■残尿感がある
排尿したばかりなのに、「まだ残っている感じがする」「すっきりしない」という状態です。腎が弱ると膀胱の働きをうまくコントロールできなくなるため、排尿後もすっきりしない感覚につながるのです。
また尿を溜めておく力が落ちると水分代謝が滞るため、漢方でいう水滞(すいたい)・水毒(すいどく)という状態になります。これは残尿感だけでなく、むくみも引き起こします。
■トイレが近くなった(頻尿)
一般的に、1日の平均の排尿回数はおよそ5~7回といわれています。
「以前よりトイレが近くなった」「それほど水分を摂っていないのに、頻繁に尿意を感じる」という変化を感じる人もいるでしょう。腎の尿を溜めておく力が弱くなると、少しの尿でも尿意を感じてトイレに行きたくなったり、トイレを我慢しにくくなったりします。
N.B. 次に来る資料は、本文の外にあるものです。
-- ==== Sys2Proof/WellFormed.lean ====
section
/-! DEFINITION. Well-formed commands: operands within what the spec's numbers, fields and payloads can hold. A command that is not so is no
event of the hardware. -/
namespace Sys2Proof
open Sys2Proof.Machine

/-- A steward of the module: 0 to 3 (R488). -/
def stewardOk (n : Nat) : Bool := decide (n < 4)

def requesterOk : Requester → Bool
  | .steward n => stewardOk n
  | _ => true

/-- An offset in the 16 MiB control window (R19). -/
def offsetOk (off : Nat) : Bool := decide (off < 0x1000000)

/-- Access sizes of the bus. -/
def sizeOk (n : Nat) : Bool := n == 1 || n == 2 || n == 4 || n == 8

/-- A value of `n` bytes. -/
def valueOk (n v : Nat) : Bool := decide (v < 256 ^ n)

/-- 1 to 32 words of 4 B (R341). -/
def boardOpOk : BoardOp → Bool
  | .read n => decide (1 ≤ n) && decide (n ≤ 32)
  | .write d => decide (1 ≤ d.length) && decide (d.length ≤ 32) && d.all (valueOk 4)

def portOk (p : Nat) : Bool := decide (p < 16)
def laneOk (l : Nat) : Bool := decide (l < 8)
def memberOk (n : Nat) : Bool := decide (n < 1024)
def ringOk (r : Nat) : Bool := decide (r < 64)
def driveOk (c : Nat) : Bool := decide (c < 16)

/-- The symbol errors of a line: 18 symbols in each of 16 dies (R237). -/
def lineErrsOk (l : List Nat) : Bool := l.length == 16 && l.all (fun e => decide (e ≤ 18))
def sourceOk (n : Nat) : Bool := decide (n < 256)
def epochOk (model epoch : Nat) : Bool := decide (model < 2 ^ 32) && decide (epoch < 65536)

/-- A control message that its 64 bytes can spell (R355, R356). -/
def ctrlOk (m : CtrlMsg) : Bool :=
  decide (1 ≤ m.msg) && decide (m.msg ≤ 12) && decide (m.from_ < 65536) && decide (m.to_ < 65536) && decide (m.tick < 2 ^ 48) && decide (m.arg < 2 ^ 256)

/-- A slot of a codeword pair; the first carries the 40-bit pair header and the two codewords' counts (R315, R317). -/
def slotOk (x : FlitSlot) : Bool :=
  laneOk x.lane && decide (x.slot < 5) && decide (x.header < 2 ^ 40) && decide (x.bytes.length = 256) && x.errs.all (fun e => decide (e ≤ 544)) &&
  decide (x.errs.length = if x.slot = 0 then 2 else 0)

/-- What the training of 8 lanes measures. -/
def trainOk (r : TrainResult) : Bool := decide (r.lanes.length = 8) && r.lanes.all (fun x => decide (x.bad ≤ x.words))

/-- A descriptor of 128 bytes (R387). -/
def descOk (x : DescRead) : Bool := decide (x.bytes.length = 128)

/-- A piece, and the channel and port that carry it (R364). -/
def loadStepOk : LoadStep → Bool
  | .send port chan bytes => portOk port && decide (chan < 65536) && decide (bytes.length ≤ 15859696)
  | .staged chan => decide (chan < 65536)

/-- A monitor that exists (R434 to R436). -/
def readingOk : Reading → Bool
  | .cluster c t => decide (c < 64) && decide (t < 4096)
  | .ports e w => decide (e < 4096) && decide (w < 4096)
  | .aon t => decide (t < 4096)
  | .near n c => decide (n < 8) && decide (c < 256)
  | .volts v mv => decide (v < 32) && decide (mv < 4096)
  | .process d m _ => decide (d < 3) && decide (m < 8)

/-- A mailbox request: a SEQ of one byte and arguments that LENGTH can give (R492). -/
def mboxOk (q : MboxReq) : Bool := decide (q.vendor < 65536) && decide (8 ≤ q.body.length) && decide (q.body.length < 65544)

/-- An SPDM request: two parameter bytes (R482). -/
def spdmOk (q : SpdmReq) : Bool := decide (q.p1 < 256) && decide (q.p2 < 256)

/-- Whether a command is well-formed. -/
def Instr.wellFormed : Instr → Bool
  | .registerWrite r off size v => requesterOk r && offsetOk off && sizeOk size && valueOk size v.1 && valueOk size v.2
  | .loRegisterRead r off size => requesterOk r && offsetOk off && sizeOk size
  | .tickCapture => true
  | .boardAccess r src addr op => requesterOk r && decide (src < 8) && decide (addr < 2 ^ 48) && boardOpOk op
  | .boardRequestTimeout p => portOk p
  | .tick => true
  | .periodChange => true
  | .scheduleCycle _ => true
  | .ingressShutterClose => true
  | .drainSample _ _ => true
  | .drainVerdict => true
  | .drainHoldTimeout => true
  | .emptyFrameFlip => true
  | .frameNaming _ => true
  | .casementLoadDone _ => true
  | .paneLoadDone => true
  | .checkOnlyPass model epoch _ _ => epochOk model epoch
  | .modeRequest target r => decide (target < 8) && requesterOk r
  | .modeChangeApply => true
  | .stretchReq m => ctrlOk m
  | .stretchGrant m => ctrlOk m
  | .frameReport m => ctrlOk m
  | .faultNotice m => ctrlOk m
  | .decision m => ctrlOk m
  | .alignReport m => ctrlOk m
  | .alignGraceExpiry ord => memberOk ord
  | .memberReportMissing ord => memberOk ord
  | .linkLost m => ctrlOk m
  | .leave m => ctrlOk m
  | .memberLost m => ctrlOk m
  | .selfIsolation => true
  | .announce m => ctrlOk m
  | .announceApply subject => decide (1 ≤ subject) && decide (subject ≤ 5)
  | .loadReport m => ctrlOk m
  | .takeover m => ctrlOk m
  | .masterLossTimeout => true
  | .takeoverTimeout => true
  | .spanReceiveComplete ref => decide (ref < 65536)
  | .syncExchange p => portOk p
  | .syncReceive p _ _ => portOk p
  | .roundTransmit p => portOk p
  | .flitReceive p x => portOk p && slotOk x
  | .replayTimeout p => portOk p
  | .nakResendTimeout p => portOk p
  | .laneDrop p l cause => portOk p && laneOk l && decide (1 ≤ cause) && decide (cause ≤ 4)
  | .portLeaveUp p _ => portOk p
  | .retrainComplete p r => portOk p && trainOk r
  | .retrainTimeout p => portOk p
  | .downRetry p => portOk p
  | .linkTraining p r => portOk p && trainOk r
  | .trainingTimeout p => portOk p
  | .lossBase p => portOk p
  | .lossEstimateUpdate p l est => portOk p && laneOk l && decide (est < 1024)
  | .linkRetrainCmd p => portOk p
  | .linkTestEnter p => portOk p
  | .linkTestLeave p => portOk p
  | .linkCountClear p _ _ _ => portOk p
  | .eyeScanStart p l => portOk p && laneOk l
  | .eyeScanDone p l _ => portOk p && laneOk l
  | .run x => descOk x
  | .close x => descOk x
  | .subDoorbell r tail => ringOk r && decide (tail < 65536)
  | .ringEnable r v => ringOk r && bitOf v 0
  | .ringDisable r v => ringOk r && !bitOf v 0
  | .rcptHeadWrite r head _ => ringOk r && decide (head < 65536)
  | .cmplHeadWrite r head _ => ringOk r && decide (head < 65536)
  | .retireWrite _ _ => true
  | .recover => true
  | .recoveryComplete _ _ => true
  | .completionRecord _ _ => true
  | .fetchComplete model epoch => epochOk model epoch
  | .shardWritten model epoch k _ => epochOk model epoch && decide (k < 65536)
  | .digestComplete model epoch k => epochOk model epoch && decide (k < 65536)
  | .fetchBoundExpiry model epoch => epochOk model epoch
  | .storeReadComplete ctrl _ model epoch _ => driveOk ctrl && epochOk model epoch
  | .storeReadTimeout ctrl _ model epoch => driveOk ctrl && epochOk model epoch
  | .storeControllerDrop ctrl => driveOk ctrl
  | .logPagePoll => true
  | .nearReadUncorrectable n _ errs _ => decide (n < 8) && lineErrsOk errs
  | .nearStackLoss n => decide (n < 8)
  | .bulkSideLoss side => decide (side < 2)
  | .patrolScrub _ _ => true
  | .ingest _ => true
  | .retire => true
  | .switch _ => true
  | .stage => true
  | .unstage => true
  | .query => true
  | .wgtCmdEnd => true
  | .spanLoad x => loadStepOk x
  | .digestScrubTile tile model epoch k _ => stewardOk tile.1 && decide (tile.2 < 2 ^ 20) && epochOk model epoch && decide (k < 65536)
  | .ejectWarning => true
  | .ejectFinish => true
  | .pinLatchEdge _ => true
  | .wakeAlarm => true
  | .louvreChange level => decide (level < 4)
  | .dormantRequest r => requesterOk r
  | .estimatorUpdate _ => true
  | .powerMeasurement _ _ => true
  | .capSlewStep => true
  | .railReading r _ _ => decide (r < 16)
  | .opRampStep _ => true
  | .droop v => decide (v < 32)
  | .droopEnd _ => true
  | .throttleStep => true
  | .throttleReleaseStep => true
  | .thermalTrip => true
  | .regulatorPhaseFault n => decide (n < 24)
  | .supplyLow => true
  | .supplyFail => true
  | .auxPowerLoss => true
  | .auxPowerOn => true
  | .mainPowerOn => true
  | .railStartFail => true
  | .railOutOfRegulation r => decide (r < 16)
  | .sysRstN _ => true
  | .perstN _ => true
  | .start => true
  | .bootStepComplete _ => true
  | .bootStepFail cause => decide (1 ≤ cause) && decide (cause < 15)
  | .bootRetryReset => true
  | .bootCtlRestart r => requesterOk r
  | .clearExcl r => requesterOk r
  | .bootUpdStart r => requesterOk r
  | .imageUpdateDone _ _ => true
  | .watchdogExpiry n _ => stewardOk n
  | .columnRetirement => true
  | .batchOpen kind count => decide (1 ≤ kind) && decide (kind < 4) && decide (1 ≤ count) && decide (count ≤ 1048576)
  | .ticketRead n => stewardOk n
  | .ticketPeek r => requesterOk r
  | .tileCommit n t => stewardOk n && decide (t < 2 ^ 20)
  | .irqFilterChange n _ => sourceOk n
  | .irqPendSet r k v => requesterOk r && decide (k < 8) && decide (v < 2 ^ 32)
  | .irqPendClr r k v => requesterOk r && decide (k < 8) && decide (v < 2 ^ 32)
  | .claim t => decide (t < 4)
  | .complete t n => decide (t < 4) && sourceOk n.1
  | .msixSend => true
  | .hostEoi n => sourceOk n
  | .moderationExpiry t => decide (t < 5)
  | .msixMaskWrite v _ => decide (v.getD 0 < 256)
  | .regRead q => mboxOk q
  | .regWrite q => mboxOk q
  | .cap q => mboxOk q
  | .retireCol q => mboxOk q
  | .tallyRead q => mboxOk q
  | .tallyClear q => mboxOk q
  | .lcRequest q => mboxOk q
  | .debugToken q => mboxOk q
  | .restart q => mboxOk q
  | .imageUpdate q => mboxOk q
  | .wake q => mboxOk q
  | .setEndpointId op eid => decide (op < 256) && decide (eid < 256)
  | .getEndpointId => true
  | .getMctpVersionSupport type => decide (type < 256)
  | .getMessageTypeSupport => true
  | .getCertificate q off len => spdmOk q && decide (off < 65536) && decide (len < 65536)
  | .challenge q => spdmOk q
  | .getMeasurements q => spdmOk q
  | .keyExchange q => spdmOk q
  | .heartbeat q => spdmOk q
  | .keyUpdate q => spdmOk q
  | .telClear _ _ _ => true
  | .decompEngineFail n => decide (n < 16)
  | .bulkReadUncorrectable side _ word errs => decide (side < 2) && decide (word.1 < 2) && decide (word.2 < 2) && lineErrsOk errs
  | .monitorUpdate r => readingOk r
  | .prbsCheckerLock p l bits rx => portOk p && laneOk l && decide (bits % 2 = 0) && decide (rx < 2 ^ bits)
  | .stewardRestart n => stewardOk n
  | .entropyHealthTestFail => true
  | .cycleInFrameSaturation => true
  | .getVersion q => spdmOk q
  | .getCapabilities q => spdmOk q
  | .negotiateAlgorithms q => spdmOk q
  | .getDigests q => spdmOk q
  | .finish q _ => spdmOk q
  | .endSession q => spdmOk q
  | .heartbeatExpiry _ => true

end Sys2Proof
end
特に頻尿に伴って、冷えや腰・膝のだるさ、疲れやすさなどがある場合は、頻尿を悪化させる可能性があるので要注意です。
尿漏れ・排尿時の痛み
■尿が漏れる
くしゃみや咳、笑ったとき、重い物を持ったときなどに尿が漏れる。あるいは、トイレまで我慢できずに漏れてしまう。これらはまさに腎の「尿が出ないように閉じておく力」、すなわち固摂の働きの低下を示しています。特に尿漏れは頻尿とセットで起こりやすいようです。
■排尿時に痛みがある
排尿時に「しみる」「焼けるように痛い」といった症状がある場合、漢方では、単純な腎の働きが弱った状態(腎虚:じんきょ)だけではなく、膀胱に余分な熱と水分が溜まった湿熱(しつねつ)という状態に陥っていると考えます。膀胱にこもった余分な熱が尿の通り道を刺激するため、こうした症状が起こりやすいのです。
排尿時の痛みに加えて、尿の色が濃い、にごっている、においが強い(ツンとしたにおいがする)、尿が近いといった症状を伴うこともあります。